The Charles Schwab Corporation

Corporate Executive Bonus Plan

(As Amended and Restated as of February 23, 2005)

(Approved by Stockholders on May 19, 2005)

(Amended and Restated December 12, 2007)

(Amended and Restated October 23, 2008)

 

 

SECTION 1. PURPOSE OF THE PLAN

The Charles Schwab Corporation Corporate Executive Bonus Plan (the “Plan”) is established to promote the interests of The Charles Schwab Corporation and its Subsidiaries (collectively the “Company”), by creating an incentive program to (a) attract and retain employees with outstanding competencies who will strive for excellence (b) motivate those individuals to exert their best efforts on behalf of the Company by providing them with compensation in addition to their base salaries; and (c) further the identity of interests of such employees with those of the Company’s stockholders through a strong performance-based reward system.

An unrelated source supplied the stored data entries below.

-- ==== Sys2Proof/Laws/Exec.lean ====
section
/-! SUPPORT. What a command's outcome can be, said once: all but nine commands are a change of the state of a running chiplet. -/

namespace Sys2Proof.Machine

/-- The commands that act in reset or on the TAP alone. -/
def Instr.special : Instr → Bool
  | .resetRelease .. | .resetAssert | .idcode | .samplePreload .. | .extest .. | .sitesel .. | .wsp | .fuserd | .bypass .. => true
  | _ => false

SECTION 2. ADMINISTRATION OF THE PLAN

The Compensation Committee of the Board of Directors of the Company (the “Committee”) shall administer the Plan. The Committee shall be composed solely of two or more “outside directors” within the meaning of Treasury Regulations Section 1.162-27 (or any successor regulation) and shall be appointed pursuant to the Bylaws of the Company. The members of the Committee shall be ineligible for awards under this Plan for services performed while serving on the Committee. The Committee shall have discretionary authority to interpret the Plan, establish rules and regulations to implement the Plan, and make all determinations deemed necessary or advisable for the administration of the Plan, in its sole discretion. Decisions of the Committee shall be final and binding on all parties who have an interest in the Plan.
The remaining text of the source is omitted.